--- Entries shown Enclosed Below ---
-- ==== Sys2Proof/Config.lean ====
section
/-! DEFINITION. The implementation parameters of rule R5 that are values: all are fixed by the spec, none is free.
The spec leaves no value of any instruction open, so this model has no free value. -/

namespace Sys2Proof.Config

/-- The base of the stack page 0x0100-0x01FF (rules R5, R35). -/
def stackPage : Addr := 0x0100

/-- Where BRK finds the low byte of its continuation address (rules R5, R65 (a), R211). -/
def vectorLow : Addr := 0xFFFE

/-- Where BRK finds the high byte of its continuation address (rules R5, R65 (a), R211). -/
def vectorHigh : Addr := 0xFFFF

/-- The first address above the mirrored 2048-byte RAM block (rule R61). -/
def ramEnd : Nat := 0x2000

/-- The size of the RAM block that 0x0000-0x1FFF mirrors (rule R61). -/
def ramSize : Nat := 2048

/-- The first address above the mirrored 8-byte block (rule R61). -/
def ppuEnd : Nat := 0x4000

/-- The size of the block that 0x2000-0x3FFF mirrors (rule R61). -/
def ppuSize : Nat := 8

/-- The number of logical addresses, all of them valid (rules R5, R60). -/
def addressSpace : Nat := 65536

/-- What a cell of memory "constructed empty" holds (rule R300). -/
def emptyByte : Byte := 0x00

end Sys2Proof.Config
end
--- End of Enclosed Entries shown ---
### Assigned task
Tell how many lines above include the word "that". Give the number alone.

### Finished exercise
3